# Works That Start in a Major Key and End in a Minor Key?



## tdc (Jan 17, 2011)

I was watching a Schiff masterclass on youtube recently, and he pointed out something I found interesting. Although there are plenty of works in the repertoire that start in a minor key and end in major, it is relatively rare to find pieces that start in major and end in minor. Schubert's D899 Impromptu in E flat major is an example of such a work, as is Mendelssohn's 4th Symphony. Can anyone name any others? 

Feel free to discuss any thoughts related to this topic.


----------



## John T (May 5, 2016)

Hugo Alfvén: his Symphony No.2 is in D major, but closes in D minor.


----------



## Mahlerian (Nov 27, 2012)

Debussy's Suite Bergamasque and Strauss's Don Juan come to mind. Not quite the same, but the second movement of Schoenberg's Chamber Symphony No. 2 begins in the major and ends with a minor-key coda (in the key of the first movement). Also, the first chord in Mahler's Symphony No. 6 is actually major, though A minor is the first key established.


----------



## Dim7 (Apr 24, 2009)

It's quite a different thing but in many minor key pieces in sonata-allegro form during the Classical era the second subject group is first in a major key in the exposition but in a minor key in the recapitulation. I don't think this happened very often in Romantic era sonata-allegro forms. Kind of interesting that this "depressing" pattern was common in the usually "cheery" Classical era.


----------



## manyene (Feb 7, 2015)

Karlowicz's' Episode at a Masquerade' (op 14) - typical of this composer (Richard Strauss at the start, deep melancholy at the end)


----------



## SeptimalTritone (Jul 7, 2014)

Definitely Brahms piano trio 1 in B major, ending in B minor, and Chopin Ballade 2 in F major, ending in A minor.

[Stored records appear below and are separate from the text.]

/-- CMP_JOB_END (R78, R89 to R101, R106, R108): a running job ends on its lane. -/
def execCmpJobEnd (job : Nat) (e : JobEnd) (s : State) : Host.Outcome State Fault Refusal :=
  .next (match Tab.find s.cmp.jobs job with
    | none => s
    | some j =>
      match s.cmpOutcome j.desc e with
      | none => s
      | some (r, c) => match s.ringEnd .cmp job j (cmpJobCycles j.desc r) with
        | none => s
        | some t =>
          match c with
          | some c1 => ((t.storeHistory j.desc r c1).cmpFinish job j r).keepStream j.desc r.status c1
          | none => t.cmpFinish job j r)

/-! CIP jobs (R114 to R116, R130, R137 to R140). -/

/-- The end of a CIP or DGS job with its counts. -/
def engineDone (e : Eng) (j : RingJob) (status inConsumed out counter : Nat) : JobDone :=
  { ring := j.ring, irq := (descField j.desc 1 1).testBit e.irqBit, status := status,
    body := doneBody (descField j.desc 4 4) status 0 (j.lane.getD 0) inConsumed out (leBytes 8 counter) }

/-- A CIP stream context replaced, or emptied. -/
def State.setCipCtx (s : State) (n : Nat) (c : Option CipCtx) : State :=
  { s with cip := { s.cip with ctx := match c with | some x => Tab.insert s.cip.ctx n x | none => Tab.erase s.cip.ctx n } }

/-- GCM over the next bytes of an invocation, after those already taken (R137). -/
def gcmNext (key iv : List Byte) (before : Nat) (bytes : List Byte) : List Byte :=
  (gcmCrypt key iv (List.replicate before 0 ++ bytes)).drop before

/-- The rest of a CIP job, its invocation open (R137 to R140): the text, and at END the tag. -/
def State.cipRun (s : State) (job : Nat) (j : RingJob) (c : CipCtx) (counter : Nat) : State :=
  let d := j.desc
  let src := s.load (descField d 8 8) (descField d 16 4)
  let out := gcmNext c.key c.iv c.text.length src
  let c1 : CipCtx := { c with text := c.text ++ (if c.encrypting then out else src) }
  let tag := gcmTag c.key c.iv c.aad c1.text
  let bad := !c.encrypting && jobEnds d && tag != s.load (descField d 56 8) 16
  let first := (descField d 1 1).testBit 2
  if c1.text.length > 2 ^ 36 - 32 then
    (s.setCipCtx (descField d 2 2) none).endJob .cip job (engineDone .cip j 0x23 0 0 counter)
  else
    let s1 := if bad && first then s else s.store (descField d 24 8) out
    let s2 := if c.encrypting && jobEnds d then s1.store (descField d 56 8) tag else s1
    let s3 := if usesCtx d then s2.setCipCtx (descField d 2 2) (if jobEnds d then none else some c1) else s2
    s3.endJob .cip job (engineDone .cip j (if bad then 0x20 else 0) src.length (if bad && first then 0 else out.length) counter)

/-- What opening a CIP job gives: the job has ended or waits, or runs on its context with a COUNTER. -/
inductive CipOpen where
  | settled (s : State)
  | open_ (s : State) (c : CipCtx) (counter : Nat)
  deriving DecidableEq, Repr

/-- A START job of CIP opens its invocation (R130, R135, R138): an encryption takes a counter value, and waits while none is
durable (R124). -/
def State.cipStart (s : State) (job : Nat) (j : RingJob) (k : KeySlot) : CipOpen :=
  let d := j.desc
  let typ := descField d 40 2 / 2 ^ 14
  let n := descField d 40 2 % 2 ^ 12
  let aad := s.load (descField d 32 8) (descField d 20 4)
  let c (iv : List Byte) (enc : Bool) : CipCtx :=
    { key := k.key, slotType := typ, slot := n, encrypting := enc, iv := iv, aad := aad, text := [] }
  if descField d 0 1 = 2 then .open_ s (c (s.load (descField d 48 8) 12) false) 0
  else if k.state = .exhausted ∨ k.spent typ then .settled (s.endJob .cip job (engineDone .cip j 0x22 0 0 0))
  else match s.invoke typ n 0x4A with
    | (some (_, iv), s1) => .open_ (s1.store (descField d 48 8) iv) (c iv true) k.next
    | (none, s1) =>
      .settled (if j.waited then s1
        else ((s1.setJobs .cip (Tab.insert s1.cip.jobs job { j with waited := true })).count F.CIP.STAT.COUNT 9).event Src.CIP 7 n)

/-- A CIP job opens (R114, R152): its key slot, then its invocation or its context. -/
def State.cipOpen (s : State) (job : Nat) (j : RingJob) : CipOpen :=
  let d := j.desc
  match s.slot (descField d 40 2 / 2 ^ 14) (descField d 40 2 % 2 ^ 12) with
  | none => .settled (s.endJob .cip job (engineDone .cip j 0x21 0 0 0))
  | some k =>
    if jobStarts d then s.cipStart job j k
    else match Tab.find s.cip.ctx (descField d 2 2) with
      | some c => if c.encrypting == (descField d 0 1 == 1) then .open_ s c 0
                  else .settled (s.endJob .cip job (engineDone .cip j 3 0 0 0))
      | none => .settled (s.endJob .cip job (engineDone .cip j 3 0 0 0))

/-- A CIP job is broken off with a status once k bytes of its text have passed (R116, R117, R153): output written stays written,
the context is invalidated, and the completion says what was consumed and written, and the COUNTER of an IV already taken. -/
def State.cipBroken (s : State) (job : Nat) (j : RingJob) (status k : Nat) : State :=
  let d := j.desc
  let lose (t : State) : State := (if usesCtx d then t.setCipCtx (descField d 2 2) none else t).dropCut .cip (.ring job)
  match s.cipOpen job j with
  | .settled _ => (lose s).endJob .cip job (engineDone .cip j status 0 0 0)
  | .open_ t c counter =>
    let n := min k (descField d 16 4)
    let out := if (descField d 1 1).testBit 2 then [] else gcmNext c.key c.iv c.text.length (t.load (descField d 8 8) n)
    (lose (t.store (descField d 24 8) out)).endJob .cip job (engineDone .cip j status n out.length counter)

/-- CIP_JOB_END (R111, R116, R137 to R140, R152 to R154): a running job ends by its work, or with a memory error that strikes
once the given number of bytes of its text have passed. -/
def execCipJobEnd (job : Nat) (error : Option Nat) (s : State) : Host.Outcome State Fault Refusal :=
  .next (match Tab.find s.cip.jobs job with
    | none => s
    | some j =>
      if j.lane.isNone then s
      else match error with
        | some k => s.cipBroken job j 4 k
        | none => match s.ringEnd .cip job j (ringCycles .cip j.desc) with
          | none => s
          | some t => match t.cipOpen job j with
            | .settled u => { u with lanes := s.lanes }
            | .open_ u c counter => u.cipRun job j c counter)

/-! DGS jobs (R142 to R147). -/

/-- A DGS stream context replaced, or emptied. -/
def State.setDgsCtx (s : State) (n : Nat) (c : Option DgsCtx) : State :=
  { s with dgs := { s.dgs with ctx := match c with | some x => Tab.insert s.dgs.ctx n x | none => Tab.erase s.dgs.ctx n } }

/-- What an END job gives (R142, R143, R146): a digest, or without PAD the raw chaining value. -/
def digestOf (c : DgsCtx) (pad : Bool) (msg : List Byte) : List Byte :=
  if c.opcode = 3 then hmacSha256 c.key msg
  else if c.opcode = 2 then (if pad then sha384 msg else sha384Chain msg)
  else if pad then sha256 msg else sha256Chain msg

/-- The rest of a DGS job, its message open (R146, R147). -/
def State.dgsRun (s : State) (job : Nat) (j : RingJob) (c : DgsCtx) : State :=
  let d := j.desc
  let src := s.load (descField d 8 8) (descField d 16 4)
  let msg := c.msg ++ src
  if msg.length > 2 ^ 61 - 1 then (s.setDgsCtx (descField d 2 2) none).endJob .dgs job (engineDone .dgs j 0x23 0 0 0)
  else if !jobEnds d then
    (s.setDgsCtx (descField d 2 2) (some { c with msg := msg })).endJob .dgs job (engineDone .dgs j 0 src.length 0 0)
  else
    let h := digestOf c ((descField d 1 1).testBit 2) msg
    let s1 := if usesCtx d then s.setDgsCtx (descField d 2 2) none else s
    if (descField d 1 1).testBit 3 then
      s1.endJob .dgs job (engineDone .dgs j (if s.load (descField d 24 8) h.length = h then 0 else 0x28) src.length 0 0)
    else (s1.store (descField d 24 8) h).endJob .dgs job (engineDone .dgs j 0 src.length h.length 0)

/-- A DGS job is broken off with a status once k bytes of its message have passed (R116, R117, R153). -/
def State.dgsBroken (s : State) (job : Nat) (j : RingJob) (status k : Nat) : State :=
  ((if usesCtx j.desc then s.setDgsCtx (descField j.desc 2 2) none else s).dropCut .dgs (.ring job)).endJob .dgs job
    (engineDone .dgs j status (min k (descField j.desc 16 4)) 0 0)
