-- ==== Sys2Proof/Machine/RegisterRows.lean ====
section
/-!
DEFINITION. Machine/RegisterRows.lean: the commands that are writes of a register with a row of its own: each is a write of
its register by the rules of Machine/Registers.lean, made by a core or through LC_ACCESS, at the instant of the command.
-/

namespace Sys2Proof.Machine

/-- A word with one field set. -/
def fieldWord (f : Fld) (v : Nat) : Word := BitVec.ofNat 64 (v % 2 ^ (f.hi - f.lo + 1) * 2 ^ f.lo)

/-- The three writes of R483 that follow the two keys. -/
def State.rcfWrites (s : State) (r : Req) (op addr : Nat) (data : Word) : State :=
  let s1 := s.busWrite r F.RCF.CMD.OP.addr 8 (fieldWord F.RCF.CMD.OP op) true
  let s2 := s1.busWrite r F.RCF.ADDR.ADDR.addr 8 (fieldWord F.RCF.ADDR.ADDR addr) true
  s2.busWrite r F.RCF.DATA.DATA.addr 8 data true

/-! Control blocks. -/

/-- REF_CTL_SRC_WRITE (R43, R44): a write of TCK.REF_CTL. -/
def execRefCtlSrcWrite (r : Req) (v : Word) (s : State) : Host.Outcome State Fault Refusal :=
  .next (s.busWrite r F.TCK.REF_CTL.SRC.addr 8 v true)

/-- SOFTWARE_RESET (R461): a write of LCS.SW_RESET; the key requests a software reset at rank 3. -/
def execSoftwareReset (r : Req) (v : Word) (s : State) : Host.Outcome State Fault Refusal :=
  .next (s.busWrite r F.LCS.SW_RESET.KEY.addr 8 v true)

/-- SIM_VERIFY (R441): VERIFY written to SIM.CMD. -/
def execSimVerify (r : Req) (s : State) : Host.Outcome State Fault Refusal :=
  .next (s.busWrite r F.SIM.CMD.OP.addr 8 (fieldWord F.SIM.CMD.OP 1) true)

/-- SIM_STAGE (R446): STAGE written to SIM.CMD. -/
def execSimStage (r : Req) (s : State) : Host.Outcome State Fault Refusal :=
  .next (s.busWrite r F.SIM.CMD.OP.addr 8 (fieldWord F.SIM.CMD.OP 2) true)

/-- SIM_COMMIT (R448): COMMIT written to SIM.CMD. -/
def execSimCommit (r : Req) (s : State) : Host.Outcome State Fault Refusal :=
  .next (s.busWrite r F.SIM.CMD.OP.addr 8 (fieldWord F.SIM.CMD.OP 3) true)

/-- SIM_CANCEL (R447): CANCEL written to SIM.CMD. -/
def execSimCancel (r : Req) (s : State) : Host.Outcome State Fault Refusal :=
  .next (s.busWrite r F.SIM.CMD.OP.addr 8 (fieldWord F.SIM.CMD.OP 4) true)

/-- SIM_LOAD (R445): LOAD written to SIM.CMD. -/
def execSimLoad (r : Req) (s : State) : Host.Outcome State Fault Refusal :=
  .next (s.busWrite r F.SIM.CMD.OP.addr 8 (fieldWord F.SIM.CMD.OP 5) true)

/-- SUBMIT (R475, R476): SUBMIT written to LCS.CMD. -/
def execSubmit (r : Req) (s : State) : Host.Outcome State Fault Refusal :=
  .next (s.busWrite r F.LCS.CMD.OP.addr 8 (fieldWord F.LCS.CMD.OP 1) true)

/-- ENTER_MAKER (R476): ENTER_MAKER written to LCS.CMD. -/
def execEnterMaker (r : Req) (fuseOk : Bool) (s : State) : Host.Outcome State Fault Refusal :=
  .next (s.busWrite r F.LCS.CMD.OP.addr 8 (fieldWord F.LCS.CMD.OP 2) fuseOk)

/-- PROVISION (R476): PROVISION written to LCS.CMD. -/
def execProvision (r : Req) (value : Nat) (fuseOk : Bool) (s : State) : Host.Outcome State Fault Refusal :=
  .next (s.busWrite r F.LCS.CMD.OP.addr 8 (fieldWord F.LCS.CMD.OP 3 ||| fieldWord F.LCS.CMD.VALUE value) fuseOk)

/-- FIELD (R476): FIELD written to LCS.CMD. -/
def execField (r : Req) (fuseOk : Bool) (s : State) : Host.Outcome State Fault Refusal :=
  .next (s.busWrite r F.LCS.CMD.OP.addr 8 (fieldWord F.LCS.CMD.OP 4) fuseOk)

/-- ENTER_RTM (R477, R476): ENTER_RTM written to LCS.CMD. -/
def execEnterRtm (r : Req) (fuseOk : Bool) (s : State) : Host.Outcome State Fault Refusal :=
  .next (s.busWrite r F.LCS.CMD.OP.addr 8 (fieldWord F.LCS.CMD.OP 5) fuseOk)

/-- VOID (R476): VOID written to LCS.CMD. -/
def execVoid (r : Req) (fuseOk : Bool) (s : State) : Host.Outcome State Fault Refusal :=
  .next (s.busWrite r F.LCS.CMD.OP.addr 8 (fieldWord F.LCS.CMD.OP 6) fuseOk)

/-- ADD_KEY (R476): ADD_KEY written to LCS.CMD. -/
def execAddKey (r : Req) (index : Nat) (fuseOk : Bool) (s : State) : Host.Outcome State Fault Refusal :=
  .next (s.busWrite r F.LCS.CMD.OP.addr 8 (fieldWord F.LCS.CMD.OP 7 ||| fieldWord F.LCS.CMD.INDEX index) fuseOk)

/-- REVOKE (R476): REVOKE written to LCS.CMD. -/
def execRevoke (r : Req) (index : Nat) (fuseOk : Bool) (s : State) : Host.Outcome State Fault Refusal :=
  .next (s.busWrite r F.LCS.CMD.OP.addr 8 (fieldWord F.LCS.CMD.OP 8 ||| fieldWord F.LCS.CMD.INDEX index) fuseOk)

/-- RAISE_ROLLBACK (R476): RAISE_ROLLBACK written to LCS.CMD. -/
def execRaiseRollback (r : Req) (value : Nat) (fuseOk : Bool) (s : State) : Host.Outcome State Fault Refusal :=
  .next (s.busWrite r F.LCS.CMD.OP.addr 8 (fieldWord F.LCS.CMD.OP 9 ||| fieldWord F.LCS.CMD.VALUE value) fuseOk)

/-- ZEROISE (R479, R476): ZEROISE written to LCS.CMD. -/
def execZeroise (r : Req) (s : State) : Host.Outcome State Fault Refusal :=
  .next (s.busWrite r F.LCS.CMD.OP.addr 8 (fieldWord F.LCS.CMD.OP 10) true)

/-- AWK_GENERATE (R478, R476): AWK_GENERATE written to LCS.CMD. -/
def execAwkGenerate (r : Req) (s : State) : Host.Outcome State Fault Refusal :=
  .next (s.busWrite r F.LCS.CMD.OP.addr 8 (fieldWord F.LCS.CMD.OP 11) true)

/-- AWK_EXPORT (R478, R476): AWK_EXPORT written to LCS.CMD. -/
def execAwkExport (r : Req) (s : State) : Host.Outcome State Fault Refusal :=
  .next (s.busWrite r F.LCS.CMD.OP.addr 8 (fieldWord F.LCS.CMD.OP 12) true)

/-- AWK_IMPORT (R478, R476): AWK_IMPORT written to LCS.CMD. -/
def execAwkImport (r : Req) (s : State) : Host.Outcome State Fault Refusal :=
  .next (s.busWrite r F.LCS.CMD.OP.addr 8 (fieldWord F.LCS.CMD.OP 13) true)

/-- DEVICE_PUB (R476): DEVICE_PUB written to LCS.CMD. -/
def execDevicePub (r : Req) (s : State) : Host.Outcome State Fault Refusal :=
  .next (s.busWrite r F.LCS.CMD.OP.addr 8 (fieldWord F.LCS.CMD.OP 14) true)

/-- CORE_RUN_WRITE (R547): a write of APC.CORE_RUN. -/
def execCoreRunWrite (r : Req) (v : Word) (s : State) : Host.Outcome State Fault Refusal :=
  .next (s.busWrite r F.APC.CORE_RUN.RUN.addr 8 v true)

/-- IRQ_EOI (R555): a write of APC.IRQ_EOI. -/
def execIrqEoi (r : Req) (v : Word) (s : State) : Host.Outcome State Fault Refusal :=
  .next (s.busWrite r F.APC.IRQ_EOI.SOURCE.addr 8 v true)

/-- MCTP_TX (R561): a write of the transmit producer count. -/
def execMctpTx (r : Req) (v : Word) (s : State) : Host.Outcome State Fault Refusal :=
  .next (s.busWrite r F.APC.MCTP_TX_IDX.PROD.addr 8 v true)

/-- PCR_FORCE_WRITE (R429): a write of PCR.CTL. -/
def execPcrForceWrite (r : Req) (v : Word) (s : State) : Host.Outcome State Fault Refusal :=
  .next (s.busWrite r F.PCR.CTL.FORCE.addr 8 v true)

/-- TOD_WRITE (R426): a write of PCR.TOD. -/
def execTodWrite (r : Req) (v : Word) (s : State) : Host.Outcome State Fault Refusal :=
  .next (s.busWrite r F.PCR.TOD.BIN.addr 8 v true)

/-- RC_DATA_WRITE (R427): a write of PCR.RC_DATA. -/
def execRcDataWrite (r : Req) (v : Word) (s : State) : Host.Outcome State Fault Refusal :=
  .next (s.busWrite r F.PCR.RC_DATA.M.addr 8 v true)

/-- QCLR (R536): 1 written to QCLR of a bay, its other fields as they are. -/
def execQclr (r : Req) (bay : Nat) (s : State) : Host.Outcome State Fault Refusal :=
  .next (s.busWrite r (F.BAY.BAY_CTL.QCLR.nth bay).addr
    8 (fieldWord F.BAY.BAY_CTL.QCLR 1 ||| s.reg (F.BAY.BAY_CTL.QCLR.nth bay).addr) true)

/-! Record flash, events and faults. -/

/-- RCF_UNLOCK (R483): a write of RCF.UNLOCK. -/
def execRcfUnlock (r : Req) (v : Word) (s : State) : Host.Outcome State Fault Refusal :=
  .next (s.busWrite r F.RCF.UNLOCK.KEY.addr 8 v true)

There's actually a lot of Chopin where the answer is, well, "who knows". The A minor prelude is one of the many interesting examples, and someone who knows more than me could provide many more. E minor is the first chord, but G major is the first established key. But the final cadence is A minor.


----------



## SeptimalTritone (Jul 7, 2014)

Dim7 said:


> It's quite a different thing but in many minor key pieces in sonata-allegro form during the Classical era the second subject group is first in a major key in the exposition but in a minor key in the recapitulation. I don't think this happened very often in Romantic era sonata-allegro forms. Kind of interesting that this "depressing" pattern was common in the usually "cheery" Classical era.


In the classical era minor key sonata form works, the issue was not cheery/tragic but much more so grammatical.

The second theme group in the exposition needed to feel like a dominant, because sonata form is, after all, a large scale dominant->tonic resolution. For a C major piece, it's a no-brainer to have the second theme group in G major. But for a C minor piece, there's a problem. If the second theme group were in G minor, the feeling of dominant is lost from it being a minor chord, although this kind of thing was sometimes done, see the moonlight sonata third movement. If the second the group were in G major, the feeling of dominant is there but the coloristic feeling of the flat notes in the original C minor is too lost. That's why a secondary dominant, usually the dominant of the submediant, was used: E flat major. And then, at the end of the development, we would arrive structurally at the actual dominant.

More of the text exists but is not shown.